The Super Bowl is the time for you to bet on the dumbest things imaginable: the first song Rihanna will sing at halftime; the uniform number of the first TD scorer; and of course whether the coin toss is heads or tails. (Tails, as you may have heard, never fails, nor did it on a Sunday night.)

This year the hottest bet has been on doesks – field goals or extra points that bang against posts and make the beautiful metallic sound of failure. And virtually every bettor believed in the Super Bowl doink:

The stats on that weren’t good. This season, the NFL has had 223 missed field goals or extra points; only 27 of them had a description of “hit upright” or “hit the crossbar”. It’s possible that not every doink in the official play-by-play was described by the scorekeepers, so that could be an undercount – but if there were 27 doinks in 272 regular-season games, that’s about one in 10 games, but at +450, the implied odds were as if it happened once every five games.
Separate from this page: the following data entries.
-- ==== Sys2Proof/Machine/ExecPostbyte.lean ====
section
/-! DEFINITION. The meanings of the index postbyte rows: the postbyte and its offset bytes go to the session in flight (R187 to R191, R220 to R229). -/

namespace Sys2Proof.Machine

/-- Row `n,R (5-bit offset)`, R220. -/
def execPostIdx5 (f : Form) (s : State) : Result := feedPostbyte f s

/-- Row `[$hhhh] (extended indirect)`, R227. -/
def execPostExtInd (f : Form) (s : State) : Result := feedPostbyte f s

/-- Row `,R+`, R225. -/
def execPostInc1 (f : Form) (s : State) : Result := feedPostbyte f s

/-- Row `,R++`, R225. -/
def execPostInc2 (f : Form) (s : State) : Result := feedPostbyte f s

/-- Row `[,R++]`, R225. -/
def execPostInc2Ind (f : Form) (s : State) : Result := feedPostbyte f s

/-- Row `,-R`, R225. -/
def execPostDec1 (f : Form) (s : State) : Result := feedPostbyte f s

/-- Row `,--R`, R225. -/
def execPostDec2 (f : Form) (s : State) : Result := feedPostbyte f s

/-- Row `[,--R]`, R225. -/
def execPostDec2Ind (f : Form) (s : State) : Result := feedPostbyte f s

/-- Row `,R`, R221. -/
def execPostZero (f : Form) (s : State) : Result := feedPostbyte f s

/-- Row `[,R]`, R221. -/
def execPostZeroInd (f : Form) (s : State) : Result := feedPostbyte f s

/-- Row `B,R`, R224. -/
def execPostAccB (f : Form) (s : State) : Result := feedPostbyte f s

/-- Row `[B,R]`, R224. -/
def execPostAccBInd (f : Form) (s : State) : Result := feedPostbyte f s

/-- Row `A,R`, R224. -/
def execPostAccA (f : Form) (s : State) : Result := feedPostbyte f s

/-- Row `[A,R]`, R224. -/
def execPostAccAInd (f : Form) (s : State) : Result := feedPostbyte f s

/-- Row `n,R (8-bit offset)`, R222. -/
def execPostConst8 (f : Form) (s : State) : Result := feedPostbyte f s

/-- Row `[n,R (8-bit offset)]`, R222. -/
def execPostConst8Ind (f : Form) (s : State) : Result := feedPostbyte f s

/-- Row `n,R (16-bit offset)`, R223. -/
def execPostConst16 (f : Form) (s : State) : Result := feedPostbyte f s

/-- Row `[n,R (16-bit offset)]`, R223. -/
def execPostConst16Ind (f : Form) (s : State) : Result := feedPostbyte f s

/-- Row `D,R`, R224. -/
def execPostAccD (f : Form) (s : State) : Result := feedPostbyte f s

/-- Row `[D,R]`, R224. -/
def execPostAccDInd (f : Form) (s : State) : Result := feedPostbyte f s

/-- Row `n,PCR (8-bit offset)`, R226. -/
def execPostPcr8 (f : Form) (s : State) : Result := feedPostbyte f s

/-- Row `[n,PCR (8-bit offset)]`, R226. -/
def execPostPcr8Ind (f : Form) (s : State) : Result := feedPostbyte f s

/-- Row `n,PCR (16-bit offset)`, R226. -/
def execPostPcr16 (f : Form) (s : State) : Result := feedPostbyte f s

/-- Row `[n,PCR (16-bit offset)]`, R226. -/
def execPostPcr16Ind (f : Form) (s : State) : Result := feedPostbyte f s

/-- Row `<?ADDRMODE?>`, R229. -/
def execPostInvalid (f : Form) (s : State) : Result := feedPostbyte f s

end Sys2Proof.Machine
end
But don’t you know, we have a Super Doink. For some reason, the Chiefs were attempting a field goal in fourth and third place at a time when their offense was averaging over 9 yards per play. Harrison Butker generously took one for Team Doink, putting the ball into the left post:

With over 90 percent of punters betting on this long shot, sports betting must have beaten that prop – but it could also have convinced millions of newbies that sports betting can be fun and whimsical, the first step in eventually getting them off convince bet on the relegation battle of the English third division. (Just a random example of this I may know something about it.)

Loser: Expensive weed

Ahead of this year’s Super Bowl, there was much talk about the new turf field that was being built specifically for the big game. Arizona stadium turf was often sub-par — some Michigan and TCU players struggled with footing at the Fiesta Bowl in December — but the NFL reportedly invested time, money and research into guaranteeing a better playing surface. The media wrote rave articles about an enduring new Bermuda compound developed by grass scientists in the state of Oklahoma with an investment from the US Golf Association; Turf Masters spent two years lovingly growing the grass for the game.
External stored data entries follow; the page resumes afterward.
-- ==== Sys2Proof/Machine/ExecZ80Prefixed.lean ====
section
/-! DEFINITION. The meanings of the `CB`, `ED`, `DD`/`FD` and `DD/FD CB` rows of the Z80 (R245 to R251). -/

namespace Sys2Proof.Machine

/-- Row `RLC ({ireg}+ddd)` (R251). -/
def execRlc_mXYd (f : Form) (s : State) : Result := runRow (ascii "RLC (" ++ formIreg f ++ ascii "+ddd)") f s

/-- Row `RRC ({ireg}+ddd)` (R251). -/
def execRrc_mXYd (f : Form) (s : State) : Result := runRow (ascii "RRC (" ++ formIreg f ++ ascii "+ddd)") f s

/-- Row `RL ({ireg}+ddd)` (R251). -/
def execRl_mXYd (f : Form) (s : State) : Result := runRow (ascii "RL (" ++ formIreg f ++ ascii "+ddd)") f s

/-- Row `RR ({ireg}+ddd)` (R251). -/
def execRr_mXYd (f : Form) (s : State) : Result := runRow (ascii "RR (" ++ formIreg f ++ ascii "+ddd)") f s

/-- Row `SLA ({ireg}+ddd)` (R251). -/
def execSla_mXYd (f : Form) (s : State) : Result := runRow (ascii "SLA (" ++ formIreg f ++ ascii "+ddd)") f s

/-- Row `SRA ({ireg}+ddd)` (R251). -/
def execSra_mXYd (f : Form) (s : State) : Result := runRow (ascii "SRA (" ++ formIreg f ++ ascii "+ddd)") f s

/-- Row `? ({ireg}+ddd)` (R251). -/
def execRotUnknown_mXYd (f : Form) (s : State) : Result := runRow (ascii "? (" ++ formIreg f ++ ascii "+ddd)") f s

/-- Row `SRL ({ireg}+ddd)` (R251). -/
def execSrl_mXYd (f : Form) (s : State) : Result := runRow (ascii "SRL (" ++ formIreg f ++ ascii "+ddd)") f s

/-- Row `BIT 0,({ireg}+ddd)` (R251). -/
def execBit_0_mXYd (f : Form) (s : State) : Result := runRow (ascii "BIT 0,(" ++ formIreg f ++ ascii "+ddd)") f s

/-- Row `BIT 1,({ireg}+ddd)` (R251). -/
def execBit_1_mXYd (f : Form) (s : State) : Result := runRow (ascii "BIT 1,(" ++ formIreg f ++ ascii "+ddd)") f s

/-- Row `BIT 2,({ireg}+ddd)` (R251). -/
def execBit_2_mXYd (f : Form) (s : State) : Result := runRow (ascii "BIT 2,(" ++ formIreg f ++ ascii "+ddd)") f s

/-- Row `BIT 3,({ireg}+ddd)` (R251). -/
def execBit_3_mXYd (f : Form) (s : State) : Result := runRow (ascii "BIT 3,(" ++ formIreg f ++ ascii "+ddd)") f s

/-- Row `BIT 4,({ireg}+ddd)` (R251). -/
def execBit_4_mXYd (f : Form) (s : State) : Result := runRow (ascii "BIT 4,(" ++ formIreg f ++ ascii "+ddd)") f s

/-- Row `BIT 5,({ireg}+ddd)` (R251). -/
def execBit_5_mXYd (f : Form) (s : State) : Result := runRow (ascii "BIT 5,(" ++ formIreg f ++ ascii "+ddd)") f s

/-- Row `BIT 6,({ireg}+ddd)` (R251). -/
def execBit_6_mXYd (f : Form) (s : State) : Result := runRow (ascii "BIT 6,(" ++ formIreg f ++ ascii "+ddd)") f s

/-- Row `BIT 7,({ireg}+ddd)` (R251). -/
def execBit_7_mXYd (f : Form) (s : State) : Result := runRow (ascii "BIT 7,(" ++ formIreg f ++ ascii "+ddd)") f s

/-- Row `RES 0,({ireg}+ddd)` (R251). -/
def execRes_0_mXYd (f : Form) (s : State) : Result := runRow (ascii "RES 0,(" ++ formIreg f ++ ascii "+ddd)") f s

/-- Row `RES 1,({ireg}+ddd)` (R251). -/
def execRes_1_mXYd (f : Form) (s : State) : Result := runRow (ascii "RES 1,(" ++ formIreg f ++ ascii "+ddd)") f s

/-- Row `RES 2,({ireg}+ddd)` (R251). -/
def execRes_2_mXYd (f : Form) (s : State) : Result := runRow (ascii "RES 2,(" ++ formIreg f ++ ascii "+ddd)") f s

/-- Row `RES 3,({ireg}+ddd)` (R251). -/
def execRes_3_mXYd (f : Form) (s : State) : Result := runRow (ascii "RES 3,(" ++ formIreg f ++ ascii "+ddd)") f s

/-- Row `RES 4,({ireg}+ddd)` (R251). -/
def execRes_4_mXYd (f : Form) (s : State) : Result := runRow (ascii "RES 4,(" ++ formIreg f ++ ascii "+ddd)") f s

/-- Row `RES 5,({ireg}+ddd)` (R251). -/
def execRes_5_mXYd (f : Form) (s : State) : Result := runRow (ascii "RES 5,(" ++ formIreg f ++ ascii "+ddd)") f s

/-- Row `RES 6,({ireg}+ddd)` (R251). -/
def execRes_6_mXYd (f : Form) (s : State) : Result := runRow (ascii "RES 6,(" ++ formIreg f ++ ascii "+ddd)") f s

/-- Row `RES 7,({ireg}+ddd)` (R251). -/
def execRes_7_mXYd (f : Form) (s : State) : Result := runRow (ascii "RES 7,(" ++ formIreg f ++ ascii "+ddd)") f s

/-- Row `SET 0,({ireg}+ddd)` (R251). -/
def execSet_0_mXYd (f : Form) (s : State) : Result := runRow (ascii "SET 0,(" ++ formIreg f ++ ascii "+ddd)") f s

/-- Row `SET 1,({ireg}+ddd)` (R251). -/
def execSet_1_mXYd (f : Form) (s : State) : Result := runRow (ascii "SET 1,(" ++ formIreg f ++ ascii "+ddd)") f s

/-- Row `SET 2,({ireg}+ddd)` (R251). -/
def execSet_2_mXYd (f : Form) (s : State) : Result := runRow (ascii "SET 2,(" ++ formIreg f ++ ascii "+ddd)") f s

/-- Row `SET 3,({ireg}+ddd)` (R251). -/
def execSet_3_mXYd (f : Form) (s : State) : Result := runRow (ascii "SET 3,(" ++ formIreg f ++ ascii "+ddd)") f s

/-- Row `SET 4,({ireg}+ddd)` (R251). -/
def execSet_4_mXYd (f : Form) (s : State) : Result := runRow (ascii "SET 4,(" ++ formIreg f ++ ascii "+ddd)") f s

/-- Row `SET 5,({ireg}+ddd)` (R251). -/
def execSet_5_mXYd (f : Form) (s : State) : Result := runRow (ascii "SET 5,(" ++ formIreg f ++ ascii "+ddd)") f s

/-- Row `SET 6,({ireg}+ddd)` (R251). -/
def execSet_6_mXYd (f : Form) (s : State) : Result := runRow (ascii "SET 6,(" ++ formIreg f ++ ascii "+ddd)") f s

/-- Row `SET 7,({ireg}+ddd)` (R251). -/
def execSet_7_mXYd (f : Form) (s : State) : Result := runRow (ascii "SET 7,(" ++ formIreg f ++ ascii "+ddd)") f s

/-- Row `RLC {R8[z]}` (R246, R251). -/
def execRlc_r8 (f : Form) (s : State) : Result := runRow (ascii "RLC " ++ formR8 f) f s

/-- Row `RRC {R8[z]}` (R246, R251). -/
def execRrc_r8 (f : Form) (s : State) : Result := runRow (ascii "RRC " ++ formR8 f) f s

/-- Row `RL {R8[z]}` (R246, R251). -/
def execRl_r8 (f : Form) (s : State) : Result := runRow (ascii "RL " ++ formR8 f) f s

/-- Row `RR {R8[z]}` (R246, R251). -/
def execRr_r8 (f : Form) (s : State) : Result := runRow (ascii "RR " ++ formR8 f) f s

/-- Row `SLA {R8[z]}` (R246, R251). -/
def execSla_r8 (f : Form) (s : State) : Result := runRow (ascii "SLA " ++ formR8 f) f s

/-- Row `SRA {R8[z]}` (R246, R251). -/
def execSra_r8 (f : Form) (s : State) : Result := runRow (ascii "SRA " ++ formR8 f) f s

/-- Row `? {R8[z]}` (R246, R251). -/
def execRotUnknown_r8 (f : Form) (s : State) : Result := runRow (ascii "? " ++ formR8 f) f s

/-- Row `SRL {R8[z]}` (R246, R251). -/
def execSrl_r8 (f : Form) (s : State) : Result := runRow (ascii "SRL " ++ formR8 f) f s

/-- Row `BIT 0,{R8[z]}` (R246, R251). -/
def execBit_0_r8 (f : Form) (s : State) : Result := runRow (ascii "BIT 0," ++ formR8 f) f s

/-- Row `BIT 1,{R8[z]}` (R246, R251). -/
def execBit_1_r8 (f : Form) (s : State) : Result := runRow (ascii "BIT 1," ++ formR8 f) f s

/-- Row `BIT 2,{R8[z]}` (R246, R251). -/
def execBit_2_r8 (f : Form) (s : State) : Result := runRow (ascii "BIT 2," ++ formR8 f) f s

/-- Row `BIT 3,{R8[z]}` (R246, R251). -/
def execBit_3_r8 (f : Form) (s : State) : Result := runRow (ascii "BIT 3," ++ formR8 f) f s

/-- Row `BIT 4,{R8[z]}` (R246, R251). -/
def execBit_4_r8 (f : Form) (s : State) : Result := runRow (ascii "BIT 4," ++ formR8 f) f s

/-- Row `BIT 5,{R8[z]}` (R246, R251). -/
def execBit_5_r8 (f : Form) (s : State) : Result := runRow (ascii "BIT 5," ++ formR8 f) f s

/-- Row `BIT 6,{R8[z]}` (R246, R251). -/
def execBit_6_r8 (f : Form) (s : State) : Result := runRow (ascii "BIT 6," ++ formR8 f) f s

/-- Row `BIT 7,{R8[z]}` (R246, R251). -/
def execBit_7_r8 (f : Form) (s : State) : Result := runRow (ascii "BIT 7," ++ formR8 f) f s

/-- Row `RES 0,{R8[z]}` (R246, R251). -/
def execRes_0_r8 (f : Form) (s : State) : Result := runRow (ascii "RES 0," ++ formR8 f) f s

/-- Row `RES 1,{R8[z]}` (R246, R251). -/
def execRes_1_r8 (f : Form) (s : State) : Result := runRow (ascii "RES 1," ++ formR8 f) f s

/-- Row `RES 2,{R8[z]}` (R246, R251). -/
def execRes_2_r8 (f : Form) (s : State) : Result := runRow (ascii "RES 2," ++ formR8 f) f s

/-- Row `RES 3,{R8[z]}` (R246, R251). -/
def execRes_3_r8 (f : Form) (s : State) : Result := runRow (ascii "RES 3," ++ formR8 f) f s

/-- Row `RES 4,{R8[z]}` (R246, R251). -/
def execRes_4_r8 (f : Form) (s : State) : Result := runRow (ascii "RES 4," ++ formR8 f) f s

/-- Row `RES 5,{R8[z]}` (R246, R251). -/
def execRes_5_r8 (f : Form) (s : State) : Result := runRow (ascii "RES 5," ++ formR8 f) f s

/-- Row `RES 6,{R8[z]}` (R246, R251). -/
def execRes_6_r8 (f : Form) (s : State) : Result := runRow (ascii "RES 6," ++ formR8 f) f s

/-- Row `RES 7,{R8[z]}` (R246, R251). -/
def execRes_7_r8 (f : Form) (s : State) : Result := runRow (ascii "RES 7," ++ formR8 f) f s

/-- Row `SET 0,{R8[z]}` (R246, R251). -/
def execSet_0_r8 (f : Form) (s : State) : Result := runRow (ascii "SET 0," ++ formR8 f) f s

/-- Row `SET 1,{R8[z]}` (R246, R251). -/
def execSet_1_r8 (f : Form) (s : State) : Result := runRow (ascii "SET 1," ++ formR8 f) f s

/-- Row `SET 2,{R8[z]}` (R246, R251). -/
def execSet_2_r8 (f : Form) (s : State) : Result := runRow (ascii "SET 2," ++ formR8 f) f s

/-- Row `SET 3,{R8[z]}` (R246, R251). -/
def execSet_3_r8 (f : Form) (s : State) : Result := runRow (ascii "SET 3," ++ formR8 f) f s

/-- Row `SET 4,{R8[z]}` (R246, R251). -/
def execSet_4_r8 (f : Form) (s : State) : Result := runRow (ascii "SET 4," ++ formR8 f) f s

/-- Row `SET 5,{R8[z]}` (R246, R251). -/
def execSet_5_r8 (f : Form) (s : State) : Result := runRow (ascii "SET 5," ++ formR8 f) f s

/-- Row `SET 6,{R8[z]}` (R246, R251). -/
def execSet_6_r8 (f : Form) (s : State) : Result := runRow (ascii "SET 6," ++ formR8 f) f s

/-- Row `SET 7,{R8[z]}` (R246, R251). -/
def execSet_7_r8 (f : Form) (s : State) : Result := runRow (ascii "SET 7," ++ formR8 f) f s

/-- Row `ADD {ireg},{RRX[p]}` (R248). -/
def execAdd_xy_rrx (f : Form) (s : State) : Result := runRow (ascii "ADD " ++ formIreg f ++ ascii "," ++ formRRX f) f s

/-- Row `LD {ireg},XXXXh` (R247). -/
def execLd_xy_word (f : Form) (s : State) : Result := runRow (ascii "LD " ++ formIreg f ++ ascii ",XXXXh") f s

/-- Row `LD (XXXXh),{ireg}` (R247). -/
def execLd_mWord_xy (f : Form) (s : State) : Result := runRow (ascii "LD (XXXXh)," ++ formIreg f) f s

/-- Row `INC {ireg}` (R247). -/
def execInc_xy (f : Form) (s : State) : Result := runRow (ascii "INC " ++ formIreg f) f s

/-- Row `LD {ireg},(XXXXh)` (R247). -/
def execLd_xy_mWord (f : Form) (s : State) : Result := runRow (ascii "LD " ++ formIreg f ++ ascii ",(XXXXh)") f s

/-- Row `DEC {ireg}` (R247). -/
def execDec_xy (f : Form) (s : State) : Result := runRow (ascii "DEC " ++ formIreg f) f s

/-- Row `INC ({ireg}+ddd)` (R247). -/
def execInc_mXYd (f : Form) (s : State) : Result := runRow (ascii "INC (" ++ formIreg f ++ ascii "+ddd)") f s

/-- Row `DEC ({ireg}+ddd)` (R247). -/
def execDec_mXYd (f : Form) (s : State) : Result := runRow (ascii "DEC (" ++ formIreg f ++ ascii "+ddd)") f s

/-- Row `LD ({ireg}+ddd),XXh` (R247). -/
def execLd_mXYd_byte (f : Form) (s : State) : Result := runRow (ascii "LD (" ++ formIreg f ++ ascii "+ddd),XXh") f s

/-- Row `LD B,({ireg}+ddd)` (R247). -/
def execLd_b_mXYd (f : Form) (s : State) : Result := runRow (ascii "LD B,(" ++ formIreg f ++ ascii "+ddd)") f s

/-- Row `LD C,({ireg}+ddd)` (R247). -/
def execLd_c_mXYd (f : Form) (s : State) : Result := runRow (ascii "LD C,(" ++ formIreg f ++ ascii "+ddd)") f s

/-- Row `LD D,({ireg}+ddd)` (R247). -/
def execLd_d_mXYd (f : Form) (s : State) : Result := runRow (ascii "LD D,(" ++ formIreg f ++ ascii "+ddd)") f s

/-- Row `LD E,({ireg}+ddd)` (R247). -/
def execLd_e_mXYd (f : Form) (s : State) : Result := runRow (ascii "LD E,(" ++ formIreg f ++ ascii "+ddd)") f s

/-- Row `LD H,({ireg}+ddd)` (R247). -/
def execLd_h_mXYd (f : Form) (s : State) : Result := runRow (ascii "LD H,(" ++ formIreg f ++ ascii "+ddd)") f s

/-- Row `LD L,({ireg}+ddd)` (R247). -/
def execLd_l_mXYd (f : Form) (s : State) : Result := runRow (ascii "LD L,(" ++ formIreg f ++ ascii "+ddd)") f s

/-- Row `LD ({ireg}+ddd),B` (R247). -/
def execLd_mXYd_b (f : Form) (s : State) : Result := runRow (ascii "LD (" ++ formIreg f ++ ascii "+ddd),B") f s

/-- Row `LD ({ireg}+ddd),C` (R247). -/
def execLd_mXYd_c (f : Form) (s : State) : Result := runRow (ascii "LD (" ++ formIreg f ++ ascii "+ddd),C") f s

/-- Row `LD ({ireg}+ddd),D` (R247). -/
def execLd_mXYd_d (f : Form) (s : State) : Result := runRow (ascii "LD (" ++ formIreg f ++ ascii "+ddd),D") f s

/-- Row `LD ({ireg}+ddd),E` (R247). -/
def execLd_mXYd_e (f : Form) (s : State) : Result := runRow (ascii "LD (" ++ formIreg f ++ ascii "+ddd),E") f s

/-- Row `LD ({ireg}+ddd),H` (R247). -/
def execLd_mXYd_h (f : Form) (s : State) : Result := runRow (ascii "LD (" ++ formIreg f ++ ascii "+ddd),H") f s

/-- Row `LD ({ireg}+ddd),L` (R247). -/
def execLd_mXYd_l (f : Form) (s : State) : Result := runRow (ascii "LD (" ++ formIreg f ++ ascii "+ddd),L") f s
But almost from the moment the game started, the grass was disastrous. Turfs flew up when players switched directions, so much so that Fox reported at least six Eagles players swapped out their cleats for shoes with better traction at halftime.

But the slip persisted throughout the game on all possible plays. Here’s Eagles kicker Jake Elliott landing on his butt after slipping on the turf during a kickoff:

Running back Isiah Pacheco slipped while trying to celebrate a touchdown:

My instinct would be to toast the NFL for being careless enough to host a billion-dollar football game without even considering improving the playing surface. But it seems like the NFL put a lot of effort into improving the surface… and the turf guys just did a poor job? I’m not sure if incompetence is worse than carelessness – let’s find someone who can grow some weed!

Winner: Chris Stapleton

Every performance at the Super Bowl was great! No cynicism here! Sheryl Lee Ralph gave a smashing performance of “Lift Every Voice and Sing”; they made Babyface sing “America the Beautiful”; and DON’T SAY ANY BAD ABOUT RIHANNA, SHE WAS IN THE SUPER BOWL HALFTIME SHOW WHILE PREGNANT.

But only one performer made a coach cry: Chris Stapleton’s gentle rendition of the national anthem like Tennessee whiskey. Cameras caught Eagles coach Nick Sirianni with blueberry-sized tears streaming down his face:

It’s possible it was just the emotion of the moment, as opposed to the actual quality of the singing, and that even if DJ Khaled had done the national anthem, Sirianni would have cried. Regardless, it was the most impressive cry we’ve seen on an NFL field since Knowshon Moreno.